We chatted for a bit longer then I realised that four was a crowd and by the looks Derek and Ronald were giving each other, they wanted to get up close and personal. So after making motions to Sheila, we left them playing tonsil tennis and went for another drink.

Before going too far, I felt myself being pinched on the bum, again!

I turned around and there was some 150 year old walnut with an innocent look on his decrepit face.

‘Look chum,’ I said, ‘do that again and I’ll take your walking frame away from you.’

I stomped off after the retreating figure of Sheila as she did her famous parting of the waves job; getting through the press of people and getting to the bar in record time; leaving several people bemused and not knowing what hit them.

Following in her wake, I was soon with her and ordering another cider.

‘Hi girls!’ I heard from behind me.

I turned around and there he was in the flesh; and very nice flesh it was, too! Tim was looking particularly edible in a soft cotton, button down shirt and light blue chino trousers. His smile made me go all wobbly at the knees and if the bar hadn’t been propping me up, I would have swooned at his feet.

‘Hello Tim.’ I whispered.

I could vaguely hear Sheila saying something to Jake, but I was too far into Tim to notice. To be frank, you could have cut off my leg and I wouldn’t have paid much attention.

I was steered away from the bar and led to a quietish corner away from the hubbub. Tim sat me down with a drink and sat next to me — very close. Sheila walked up with Jake and sat on the other side of the table.

‘Well,’ said Sheila, ‘this is very nice.’

I didn’t say anything and I could feel my eyes cross as Tim did things to one of my knees under the table. His hands were wondering in a northward direction and I could feel Percy, perking up in anticipation. Now, even I knew that this was not a good thing. Tim was looking for something I hadn’t got.
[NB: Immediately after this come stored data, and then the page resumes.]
/-- R252, R254, R255: a forme is loaded at LOAD_NEXT only: by FORME_LOAD and by LOAD_DATA; offset 0 starts again; a loaded or proved forme's
CRC and seal are shown by FORME_VERIFY; LOAD_RESET discards the load. -/
def Obligations.FormeLoading : Prop :=
  ∀ (s : State) (u : BnId) (tag : Tag) (rest : List Pkt),
    let b := taken s u rest
    (∀ (d0 : Word) (ws : List Word), Runs s u 0x0A tag (d0 :: ws) rest →
      let c := Instr.formeLoad u tag d0 ws
      let len := b.loader.img.length
      (b.power.dev = .minimal → Answers s u c tag 0x0A b .denied [wof len]) ∧
      (b.power.dev ≠ .minimal → d0.toNat ≠ len → d0.toNat ≠ 0 → Answers s u c tag 0x0A b .range [wof len]) ∧
      (b.power.dev ≠ .minimal → d0.toNat = 0 → b.stage.st = .armed ∨ b.loader.st = .proved ∨ b.loader.st = .armed →
        Answers s u c tag 0x0A b .busy [wof len]) ∧
      (b.power.dev ≠ .minimal → d0.toNat = len → 0 < len → b.loader.fits ws = true →
        ∃ x, Answers s u c tag 0x0A x .ok [wof (len + ws.length)] ∧ x.loader.img = b.loader.img ++ ws ∧
          x.stage.st = (if b.stage.st = .proved then .staging else b.stage.st) ∧ x.stage.words = b.stage.words ∧ x.acq = b.acq ∧
          x.time = b.time ∧ x.lease = b.lease) ∧
      (b.power.dev ≠ .minimal → d0.toNat = 0 → b.stage.st ≠ .armed → b.loader.st ≠ .proved → b.loader.st ≠ .armed →
        Loader.empty.fits ws = true →
        ∃ x, Answers s u c tag 0x0A x .ok [wof ws.length] ∧ x.loader.img = ws ∧ x.loader.live = b.loader.live ∧ x.acq = b.acq ∧
          x.time = b.time ∧ x.lease = b.lease)) ∧
    (Runs s u 0x0B tag [] rest →
      let c := Instr.formeVerify u tag
      (b.power.dev = .minimal → Answers s u c tag 0x0B b .denied []) ∧
      (b.power.dev ≠ .minimal → b.loader.st = .empty → Answers s u c tag 0x0B b .nothingStaged []) ∧
      (b.power.dev ≠ .minimal → b.loader.st = .loading → Answers s u c tag 0x0B b .busy []) ∧
      (b.power.dev ≠ .minimal → b.loader.st ≠ .empty → b.loader.st ≠ .loading →
        ∃ x, Answers s u c tag 0x0B x .ok [x.formeStatus] ∧
          x = { b with loader := { b.loader with crcOk := b.loader.crcMatch, sealOk := b.loader.sealMatch } })) ∧
    (Works s u → (s.bn u).power.dev ≠ .minimal →
      let a := s.bn u
      (∀ w, 0 < a.loader.img.length → a.loader.fits [w] = true → ∃ t, exec (.loadData u w) s = .next t ∧ OnlyUnit u s t ∧
        (t.bn u).loader.img = a.loader.img ++ [w] ∧ (t.bn u).stage.words = a.stage.words ∧
        (t.bn u).stage.st = (if a.stage.st = .proved then .staging else a.stage.st) ∧ (t.bn u).acq = a.acq ∧ (t.bn u).time = a.time ∧
        (t.bn u).last = .ok) ∧
      (a.loader.st = .proved ∨ a.loader.st = .armed → exec (.loadReset u) s = .next (s.setBn u { a with last := .busy })) ∧
      (a.loader.st ≠ .proved → a.loader.st ≠ .armed → ∃ t, exec (.loadReset u) s = .next t ∧ OnlyUnit u s t ∧
        (t.bn u).loader.img = [] ∧ (t.bn u).loader.st = .empty ∧ (t.bn u).loader.live = a.loader.live ∧ (t.bn u).stage = a.stage ∧
        (t.bn u).acq = a.acq ∧ (t.bn u).time = a.time ∧ (t.bn u).last = .ok))

/-- R293, R302, R304, R442: QUEUE_FLUSH waits for its crossing, within the range of R293 and for a queue that is not reserved; SCRUB starts
with an empty summary unless one runs; SCRUB_REPORT shows SCRUB_STATE and the summary. -/
def Obligations.FlushAndScrubPackets : Prop :=
  ∀ (s : State) (u : BnId) (tag : Tag) (rest : List Pkt),
    let b := taken s u rest
    (∀ d0 d1 d2 d3, Runs s u 0x0C tag [d0, d1, d2, d3] rest →
      let c := Instr.queueFlush u tag d0 d1 d2 d3
      let q := fld d0 5 0
      let n := xcOf d1 d2 d3
      let bad := n < b.now + 64 ∨ b.now + 2 ^ 20 < n ∨ (36 ≤ q ∧ q ≤ 47)
      (b.power.dev = .minimal → Answers s u c tag 0x0C b .denied []) ∧
      (b.power.dev ≠ .minimal → bad → Answers s u c tag 0x0C b .range []) ∧
      (b.power.dev ≠ .minimal → ¬ bad →
        Answers s u c tag 0x0C { b with gal := { b.gal with flushes := b.gal.flushes ++ [(q, n)] } } .ok [])) ∧
    (∀ d0 d1 d2, Runs s u 0x0D tag [d0, d1, d2] rest →
      let c := Instr.scrub u tag d0 d1 d2
      let rate := fld d2 5 0
      let bad := d1.toNat < d0.toNat ∨ 0x3FFFF < d1.toNat ∨ rate = 0 ∨ 32 < rate
      (bad → Answers s u c tag 0x0D b .range []) ∧
      (¬ bad → b.gal.scrub.isSome = true → Answers s u c tag 0x0D b .busy []) ∧
      (¬ bad → b.gal.scrub = none → ∃ x, Answers s u c tag 0x0D x .ok [] ∧
        x = { b with regs := x.regs, gal := { b.gal with scrub := some ⟨d0.toNat, d1.toNat, rate⟩ } } ∧
        x.rd 0x2C13 = wof (2 ^ 19 + d0.toNat) ∧ (∀ i, i < 8 → x.rd (0x2C14 + i) = 0) ∧
        ∀ o, ¬ (0x2C13 ≤ o ∧ o < 0x2C1C) → x.rd o = b.rd o)) ∧
    (Runs s u 0x0E tag [] rest →
      Answers s u (.scrubReport u tag) tag 0x0E b .ok ((List.range 9).map (fun i => b.rd (0x2C13 + i))))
In fact if he went any higher, he would have the surprise of his life. I gave Sheila a look which hopefully conveyed my concern, but she was busy trying to seduce Jake and paid little attention to me.

I did what any self respecting girl would do.
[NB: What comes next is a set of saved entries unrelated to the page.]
-- ==== Sys2Proof/Laws/State.lean ====
section
/-! SUPPORT. What each update of the state leaves and sets, a lemma per field, so that no proof unfolds a record update. -/

namespace Sys2Proof.Machine

/-! The package. -/

@[simp] theorem State.setBn_variant (s : State) (u : BnId) (b : Bn) : (s.setBn u b).variant = s.variant := by cases u <;> rfl
@[simp] theorem State.mapBn_variant (s : State) (u : BnId) (g : Bn → Bn) : (s.mapBn u g).variant = s.variant := by cases u <;> rfl
@[simp] theorem State.setBn_gradeH (s : State) (u : BnId) (b : Bn) : (s.setBn u b).gradeH = s.gradeH := by cases u <;> rfl
@[simp] theorem State.mapBn_gradeH (s : State) (u : BnId) (g : Bn → Bn) : (s.mapBn u g).gradeH = s.gradeH := by cases u <;> rfl
@[simp] theorem State.setBn_fvs (s : State) (u : BnId) (b : Bn) : (s.setBn u b).fvs = s.fvs := by cases u <;> rfl
@[simp] theorem State.mapBn_fvs (s : State) (u : BnId) (g : Bn → Bn) : (s.mapBn u g).fvs = s.fvs := by cases u <;> rfl
@[simp] theorem State.setBn_blankPin (s : State) (u : BnId) (b : Bn) : (s.setBn u b).blankPin = s.blankPin := by cases u <;> rfl
@[simp] theorem State.mapBn_blankPin (s : State) (u : BnId) (g : Bn → Bn) : (s.mapBn u g).blankPin = s.blankPin := by cases u <;> rfl
@[simp] theorem State.setBn_trstPin (s : State) (u : BnId) (b : Bn) : (s.setBn u b).trstPin = s.trstPin := by cases u <;> rfl
@[simp] theorem State.mapBn_trstPin (s : State) (u : BnId) (g : Bn → Bn) : (s.mapBn u g).trstPin = s.trstPin := by cases u <;> rfl
@[simp] theorem State.setBn_freeCtr (s : State) (u : BnId) (b : Bn) : (s.setBn u b).freeCtr = s.freeCtr := by cases u <;> rfl
@[simp] theorem State.mapBn_freeCtr (s : State) (u : BnId) (g : Bn → Bn) : (s.mapBn u g).freeCtr = s.freeCtr := by cases u <;> rfl
@[simp] theorem State.setBn_pending (s : State) (u : BnId) (b : Bn) : (s.setBn u b).pending = s.pending := by cases u <;> rfl
@[simp] theorem State.mapBn_pending (s : State) (u : BnId) (g : Bn → Bn) : (s.mapBn u g).pending = s.pending := by cases u <;> rfl
@[simp] theorem State.setFv_variant (s : State) (d : Die) (x : Fv) : (s.setFv d x).variant = s.variant := (rfl)
@[simp] theorem State.mapFv_variant (s : State) (d : Die) (g : Fv → Fv) : (s.mapFv d g).variant = s.variant := (rfl)
@[simp] theorem State.setFv_gradeH (s : State) (d : Die) (x : Fv) : (s.setFv d x).gradeH = s.gradeH := (rfl)
@[simp] theorem State.mapFv_gradeH (s : State) (d : Die) (g : Fv → Fv) : (s.mapFv d g).gradeH = s.gradeH := (rfl)
@[simp] theorem State.setFv_bnA (s : State) (d : Die) (x : Fv) : (s.setFv d x).bnA = s.bnA := (rfl)
@[simp] theorem State.mapFv_bnA (s : State) (d : Die) (g : Fv → Fv) : (s.mapFv d g).bnA = s.bnA := (rfl)
@[simp] theorem State.setFv_bnB (s : State) (d : Die) (x : Fv) : (s.setFv d x).bnB = s.bnB := (rfl)
@[simp] theorem State.mapFv_bnB (s : State) (d : Die) (g : Fv → Fv) : (s.mapFv d g).bnB = s.bnB := (rfl)
@[simp] theorem State.setFv_blankPin (s : State) (d : Die) (x : Fv) : (s.setFv d x).blankPin = s.blankPin := (rfl)
@[simp] theorem State.mapFv_blankPin (s : State) (d : Die) (g : Fv → Fv) : (s.mapFv d g).blankPin = s.blankPin := (rfl)
@[simp] theorem State.setFv_trstPin (s : State) (d : Die) (x : Fv) : (s.setFv d x).trstPin = s.trstPin := (rfl)
@[simp] theorem State.mapFv_trstPin (s : State) (d : Die) (g : Fv → Fv) : (s.mapFv d g).trstPin = s.trstPin := (rfl)
@[simp] theorem State.setFv_freeCtr (s : State) (d : Die) (x : Fv) : (s.setFv d x).freeCtr = s.freeCtr := (rfl)
@[simp] theorem State.mapFv_freeCtr (s : State) (d : Die) (g : Fv → Fv) : (s.mapFv d g).freeCtr = s.freeCtr := (rfl)
@[simp] theorem State.setFv_pending (s : State) (d : Die) (x : Fv) : (s.setFv d x).pending = s.pending := (rfl)
@[simp] theorem State.mapFv_pending (s : State) (d : Die) (g : Fv → Fv) : (s.mapFv d g).pending = s.pending := (rfl)
@[simp] theorem State.free_variant (s : State) (k : Nat) : (s.free k).1.variant = s.variant := (rfl)
@[simp] theorem State.draw_variant (s : State) (k : Nat) : (s.draw k).1.variant = s.variant := (rfl)
@[simp] theorem State.free_gradeH (s : State) (k : Nat) : (s.free k).1.gradeH = s.gradeH := (rfl)
@[simp] theorem State.draw_gradeH (s : State) (k : Nat) : (s.draw k).1.gradeH = s.gradeH := (rfl)
@[simp] theorem State.free_bnA (s : State) (k : Nat) : (s.free k).1.bnA = s.bnA := (rfl)
@[simp] theorem State.draw_bnA (s : State) (k : Nat) : (s.draw k).1.bnA = s.bnA := (rfl)
@[simp] theorem State.free_bnB (s : State) (k : Nat) : (s.free k).1.bnB = s.bnB := (rfl)
@[simp] theorem State.draw_bnB (s : State) (k : Nat) : (s.draw k).1.bnB = s.bnB := (rfl)
@[simp] theorem State.free_fvs (s : State) (k : Nat) : (s.free k).1.fvs = s.fvs := (rfl)
@[simp] theorem State.draw_fvs (s : State) (k : Nat) : (s.draw k).1.fvs = s.fvs := (rfl)
@[simp] theorem State.free_blankPin (s : State) (k : Nat) : (s.free k).1.blankPin = s.blankPin := (rfl)
@[simp] theorem State.draw_blankPin (s : State) (k : Nat) : (s.draw k).1.blankPin = s.blankPin := (rfl)
@[simp] theorem State.free_trstPin (s : State) (k : Nat) : (s.free k).1.trstPin = s.trstPin := (rfl)
@[simp] theorem State.draw_trstPin (s : State) (k : Nat) : (s.draw k).1.trstPin = s.trstPin := (rfl)
@[simp] theorem State.free_pending (s : State) (k : Nat) : (s.free k).1.pending = s.pending := (rfl)
@[simp] theorem State.draw_pending (s : State) (k : Nat) : (s.draw k).1.pending = s.pending := (rfl)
‘Sheila, SHEILA! We need to go to the loo.’

Sheila looked up, rather annoyed as she had reached stage two and was going for stage three in record time.

‘Are you sure!’ She said in a breathless voice, here face visibly flushed even under the strobe lights.

‘I’m sure,’ I replied in desperation as Tim’s wondering hands, reminiscent of an octopus, slid slowly but surely up to my family jewels.

Sheila put Jake down with a sigh and I jumped up. Tim’s hand banged on the underside of the table and he looked a bit like a lion that had lost its dinner,as we walked to the toilets. I was walking a bit funny due to my unasked for and unwanted stiffie, but eventually we arrived at the toilets and joined the inevitable queue.

‘What was that all about,’ hissed Sheila, ‘I was doing well there and then there was you looking all flushed and fevered at me.’

It was noisy, so I couldn’t say what I wanted to and anyway there was a semi naked girl standing virtually on my shoes, chewing gum and trying to eavesdrop on our conversation.

‘Can we go somewhere quiet — it’s important.’

We left the queue and went outside where the sound dropped to a dull roar. We went over to the railings and we were finally alone enough for me to talk to Sheila.

‘He’s all over me like a rash!’ I said desperately.

‘What do you mean; he looked okay to me.’

‘His hands were all over me under the table. My God we had only just sat down; I thought he was a nice boy.’

‘He is; he’s just letting libido take over.’

‘What’s that, some sort of disease?’

‘No silly; like most men, his brain has direct access to what’s in his pants.’

‘So?’

‘So, he gets up close and personal to a gorgeous girl and his cock takes charge and starts telling his hands where to go and what to do.’

‘Men aren’t all like what you think they are.’

‘No, but Tim can see that there’s a chemistry there, his natural instinct takes over.’

‘Well, if that’s the case, I’m off men for good.’

‘You say that now, but can you tell me, hand on breast form that you don’t fancy him?’

‘That’s beside the point, I’m not that sort of girl, come to think of it, I’m not any sort of girl.’

‘Well you want to be.’

‘I think so, but I want to take my time to decide. I still like girls, you know.’

‘So your bi, it doesn’t matter whether you are a boy or girl; that’s not the issue.’

‘I’m confused. I like Tim but if I can’t let him have his evil way, I will loose him before I really get to know him.’

‘Well, just tell him that he is going too fast.’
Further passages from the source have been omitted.